Postby KnightExemplar » Thu Feb 02, 2017 7:02 pm UTC

The main issue is that data-driven -> object oriented are two fundamentally different models.

The deeper your class hierarchy, the more code you'll have to write to "translate" your data-driven configuration data into object oriented classes. Code that will rely upon the class hierarchy. ex: Your loader code, which reads the data and then converts all of the data into objects that can be handled by the game engine. It will be filled with code like "if data.onDiceRoll == "MagicString": create StealthCheckObject.". And other code that says "CreateAcrobaticsCheckObject".

So you lose the flexibility of the class hierarchy... whatever classes you do make... you won't really be able to change in practice due to the weight of the supporting "translation" code. Which is fine... but it means that you should think very carefully about what classes you're making and make sure you only make classes when absolutely necessary.

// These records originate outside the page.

-- ==== Sys2Proof/Laws/Tables.lean ====
section
/-! SUPPORT. What a run of table writes leaves. -/

namespace Sys2Proof.Machine

/-- `b'` differs from `b` in table words alone: those of `K` now read `v`, every other one reads as before. -/
def TabsSet (K : Nat → Prop) (v : Nat → Nat) (b b' : Block) : Prop :=
  (∃ l, b' = { b with tabs := l }) ∧ (∀ k, K k → tget b' k = v k) ∧ ∀ k, ¬ K k → tget b' k = tget b k

theorem TabsSet.one (k x : Nat) (b : Block) (h : x < 2 ^ 32) : TabsSet (fun i => i = k) (fun _ => x) b (tset k x b) := by
  refine ⟨⟨_, rfl⟩, fun i hi => ?_, fun i hi => ?_⟩
  · rw [tget_tset, if_pos hi, Nat.mod_eq_of_lt h]
  · rw [tget_tset, if_neg hi]

theorem TabsSet.imp {K K' : Nat → Prop} {v v' : Nat → Nat} {b b' : Block} (h : TabsSet K v b b') (hk : ∀ k, K k ↔ K' k)
    (hv : ∀ k, K k → v k = v' k) : TabsSet K' v' b b' :=
  ⟨h.1, fun k hk' => (h.2.1 k ((hk k).2 hk')).trans (hv k ((hk k).2 hk')), fun k hn => h.2.2 k (fun h' => hn ((hk k).1 h'))⟩

theorem TabsSet.trans {K K' : Nat → Prop} {v : Nat → Nat} {a b c : Block} (h : TabsSet K v a b) (h' : TabsSet K' v b c) :
    TabsSet (fun k => K k ∨ K' k) v a c := by
  refine ⟨?_, fun k hk => ?_, fun k hk => ?_⟩
  · obtain ⟨⟨l, hb⟩, _⟩ := h
    obtain ⟨⟨l', hc⟩, _⟩ := h'
    exact ⟨l', by rw [hc, hb]⟩
  · by_cases h2 : K' k
    · exact h'.2.1 k h2
    · rw [h'.2.2 k h2]
      exact h.2.1 k (hk.resolve_right h2)
  · rw [h'.2.2 k (fun x => hk (.inr x)), h.2.2 k (fun x => hk (.inl x))]

/-- A run of writers, each of which sets its own words to `v`. -/
theorem TabsSet.each {α : Type} (f : α → Block → Block) (K : α → Nat → Prop) (v : Nat → Nat) (l : List α)
    (h : ∀ i ∈ l, ∀ b, TabsSet (K i) v b (f i b)) (b : Block) : TabsSet (fun k => ∃ i ∈ l, K i k) v b (each f l b) := by
  induction l generalizing b with
  | nil => exact ⟨⟨_, rfl⟩, fun k hk => (by simp at hk), fun k _ => rfl⟩
  | cons x t ih =>
    refine ((h x (by simp) b).trans (ih (fun i hi => h i (by simp [hi])) (f x b))).imp (fun k => ?_) fun _ _ => rfl
    simp

end Sys2Proof.Machine
end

The fewer classes and the shallower your inheritance tree, the better (at least when working with "Data Driven"). Its impossible to get through this without some degree of "translation code" between the two styles. In many cases, you really just want:

SkillCheck.skillToCheck = "Stealth"

Instead of:

SkillCheck = new StealthCheck();

The first code is quite easy in practice. You validate to make sure the string is one of the valid strings, then you just do a simple parameter = string to cover all the cases. The second code is very difficult, since you need to be choosing the correct class for all of the configured strings. (String "StealthCheck" creates StealthCheck object. String("AcrobaticsCheck") creates AcrobaticsCheck object). I know in Python you can use reflection to create the right class... but... I'd rather not use reflection if there is a easier approach.

Like... just passing strings around everywhere. Strings do get messy though.

Having that sort of inheritance structure is important, since D&D often has situations that apply the general to the specific (such as a +1 to all 'skill checks').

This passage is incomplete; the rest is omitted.